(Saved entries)
-- ==== Sys2Proof/WellFormed.lean ====
section
/-! DEFINITION. Which commands have an encoding: SHAMT is a five-bit field (30_encoding.md R81, R85), so a shift of 32
or more cannot be encoded (95_test_vectors.md 3.1.2). -/

namespace Sys2Proof

/-- The shift amount a command carries; 0 for a command whose SHAMT field must be 0 (30_encoding.md R81). -/
def Instr.shamt : Instr → Nat
  | .asr32 s => s
  | .shls32 s => s
  | .init => 0
  | .processHop => 0
  | .reset => 0
  | .free => 0
  | .sat16 => 0
  | .sat32 => 0
  | .widen => 0
  | .narrow => 0
  | .mulq15 => 0
  | .mulq31 => 0
  | .mulw => 0
  | .mac2 => 0
  | .msu2 => 0
  | .adds32 => 0
  | .subs32 => 0
  | .negs32 => 0
  | .adds16 => 0
  | .subs16 => 0
  | .mulg => 0
  | .divg => 0
  | .powq31 => 0

/-- A command is well formed when its shift amount fits SHAMT, `0 ≤ s ≤ 31` (30_encoding.md R85). -/
abbrev Instr.WellFormed (i : Instr) : Prop := i.shamt ≤ 31

end Sys2Proof
end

Work item – Say how many lines in the data above contain the string "Instr", and give no other output.

Task output – 2